-- ==== Sys2Proof/Laws/Rings.lean ====
section
/-! SUPPORT. What each operation of Sys2Proof/Machine/Rings.lean may change, and how the state follows. -/

set_option Elab.async false
set_option linter.all false
namespace Sys2Proof.Machine

theorem execSubmissionDoorbell_ev {k : Bool} {l : List Area} {s : State} {func : Nat} {ring : Nat} {tail : Nat}
    (m : Area.subset [.pins, .funcs, .rings, .log] l = true) : EvolvesOut k l s (execSubmissionDoorbell func ring tail s) := by
  refine EvolvesOut.mono ?_ m
  unfold execSubmissionDoorbell
  try dsimp only
  repeat'
    first
    | exact rfl | exact .inr rfl | exact .inl rfl | exact Nat.le_refl _ | exact Nat.le_add_right _ _ | exact .refl _ | exact fun h => h
    | with_reducible exact Evolves.refl _ _ | with_reducible refine State.viol_ev ?_ ?_
    | with_reducible refine State.updRg_ev ?_ ?_ | with_reducible refine Evolves.foldl ?_ fun _ _ => ?_
    | with_reducible apply Evolves.ite | with_reducible apply EvolvesOut.next | with_reducible exact EvolvesOut.fault
    | with_reducible apply EvolvesOut.ite | split | with_reducible apply Evolves.upd

theorem execAdminDoorbell_ev {k : Bool} {l : List Area} {s : State} {func : Nat} {tail : Nat}
    (m : Area.subset [.pins, .funcs, .log] l = true) : EvolvesOut k l s (execAdminDoorbell func tail s) := by
  refine EvolvesOut.mono ?_ m
  unfold execAdminDoorbell
  try dsimp only
  repeat'
    first
    | exact rfl | exact .inr rfl | exact .inl rfl | exact Nat.le_refl _ | exact Nat.le_add_right _ _ | exact .refl _ | exact fun h => h
    | with_reducible exact Evolves.refl _ _ | with_reducible refine State.viol_ev ?_ ?_
    | with_reducible refine State.updFn_ev ?_ ?_ | with_reducible refine Evolves.foldl ?_ fun _ _ => ?_
    | with_reducible apply Evolves.ite | with_reducible apply EvolvesOut.next | with_reducible exact EvolvesOut.fault
    | with_reducible apply EvolvesOut.ite | split | with_reducible apply Evolves.upd

theorem State.takeRing_ev {k : Bool} {l : List Area} {s0 s : State} {r : Nat} (h : Evolves k l s0 s)
    (m : Area.subset [.rings, .ringTaken, .ringTakenLc] l = true) : Evolves k l s0 (s.takeRing r) := by
  refine Evolves.after ?_ h m
  unfold State.takeRing
  try dsimp only
  repeat'
    first
    | exact rfl | exact .inr rfl | exact .inl rfl | exact Nat.le_refl _ | exact Nat.le_add_right _ _ | exact .refl _ | exact fun h => h
    | with_reducible exact Evolves.refl _ _ | with_reducible refine State.updRg_ev ?_ ?_
    | with_reducible refine State.postHost_ev ?_ ?_ | with_reducible refine Evolves.foldl ?_ fun _ _ => ?_
    | with_reducible apply Evolves.ite | split | with_reducible apply Evolves.upd

theorem State.failRing_ev {k : Bool} {l : List Area} {s0 s : State} {r : Nat} {status : Nat} (h : Evolves k l s0 s)
    (m : Area.subset [.pins, .hub, .funcs, .msix, .windows, .parts, .ctxs, .trans, .tlb, .fences, .fenceFreed, .fenceLower,
      .rings, .objs, .hbm, .chip, .pans, .units, .clusters, .power, .log, .secs, .cmds, .replays, .hzn, .svcs,
      .sessions, .xparts, .invals, .atsInvals] l = true) : Evolves k l s0 (s.failRing r status) := by
  refine Evolves.after ?_ h m
  unfold State.failRing
  try dsimp only
  repeat'
    first
    | exact rfl | exact .inr rfl | exact .inl rfl | exact Nat.le_refl _ | exact Nat.le_add_right _ _ | exact .refl _ | exact fun h => h | exact ⟨fun _ h => h, fun h => h⟩
    | with_reducible exact Evolves.refl _ _ | with_reducible refine State.loseCtx_ev ?_ ?_
    | with_reducible refine State.completeRing_ev ?_ ?_ | with_reducible refine Evolves.foldl ?_ fun _ _ => ?_
    | with_reducible apply Evolves.ite | split | with_reducible apply Evolves.upd

theorem State.runRing_ev {k : Bool} {l : List Area} {s0 s : State} {r : Nat} {op : Nat} {body : List Byte → State → State} (h : Evolves k l s0 s)
    (m : Area.subset [.pins, .hub, .funcs, .msix, .windows, .parts, .ctxs, .trans, .tlb, .fences, .fenceFreed, .fenceLower,
      .rings, .ringTaken, .ringTakenLc, .objs, .hbm, .chip, .pans, .units, .clusters, .power, .log, .secs, .cmds,
      .replays, .hzn, .svcs, .sessions, .xparts, .invals, .atsInvals] l = true) (hb : ∀ d t, Evolves k l t (body d t)) : Evolves k l s0 (s.runRing r op body) := by
  unfold State.runRing
  try dsimp only
  repeat'
    first
    | with_reducible exact h | exact Area.subset_trans rfl m | exact .inr (Area.contains_of m rfl) | exact .inl rfl
    | (refine Evolves.trans ?_ (hb _ _))
    | exact rfl | exact .inr rfl | exact .inl rfl | exact Nat.le_refl _ | exact Nat.le_add_right _ _ | exact .refl _ | exact fun h => h | exact ⟨fun _ h => h, fun h => h⟩
    | with_reducible exact Evolves.refl _ _ | with_reducible refine State.takeRing_ev ?_ ?_
    | with_reducible refine State.completeRing_ev ?_ ?_ | with_reducible refine State.failRing_ev ?_ ?_
    | with_reducible refine Evolves.foldl ?_ fun _ _ => ?_ | with_reducible apply Evolves.ite | split
    | with_reducible apply Evolves.upd

theorem execNop_ev {k : Bool} {l : List Area} {s : State} {ring : Nat}
    (m : Area.subset [.pins, .hub, .funcs, .msix, .windows, .parts, .ctxs, .trans, .tlb, .fences, .fenceFreed, .fenceLower,
      .rings, .ringTaken, .ringTakenLc, .objs, .hbm, .chip, .pans, .units, .clusters, .power, .log, .secs, .cmds,
      .replays, .hzn, .svcs, .sessions, .xparts, .invals, .atsInvals] l = true) : EvolvesOut k l s (execNop ring s) := by
  refine EvolvesOut.mono ?_ m
  unfold execNop
  try dsimp only
  repeat'
    first
    | exact rfl | exact .inr rfl | exact .inl rfl | exact Nat.le_refl _ | exact Nat.le_add_right _ _ | exact .refl _ | exact fun h => h | exact ⟨fun _ h => h, fun h => h⟩
    | with_reducible exact Evolves.refl _ _ | with_reducible refine State.runRing_ev ?_ ?_ fun _ _ => ?_
    | with_reducible refine State.completeRing_ev ?_ ?_ | with_reducible refine Evolves.foldl ?_ fun _ _ => ?_
    | with_reducible apply Evolves.ite | with_reducible apply EvolvesOut.next | with_reducible exact EvolvesOut.fault
    | with_reducible apply EvolvesOut.ite | split | with_reducible apply Evolves.upd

════════════════════

(WHAT YOU NEED TO DO) Reproduce the entries exactly, but only from their first line to the line holding "namespace Sys2Proof.Machine", with that last line kept.

(EXERCISE ANSWER)
-- ==== Sys2Proof/Laws/Rings.lean ====
section
/-! SUPPORT. What each operation of Sys2Proof/Machine/Rings.lean may change, and how the state follows. -/

set_option Elab.async false
set_option linter.all false
namespace Sys2Proof.Machine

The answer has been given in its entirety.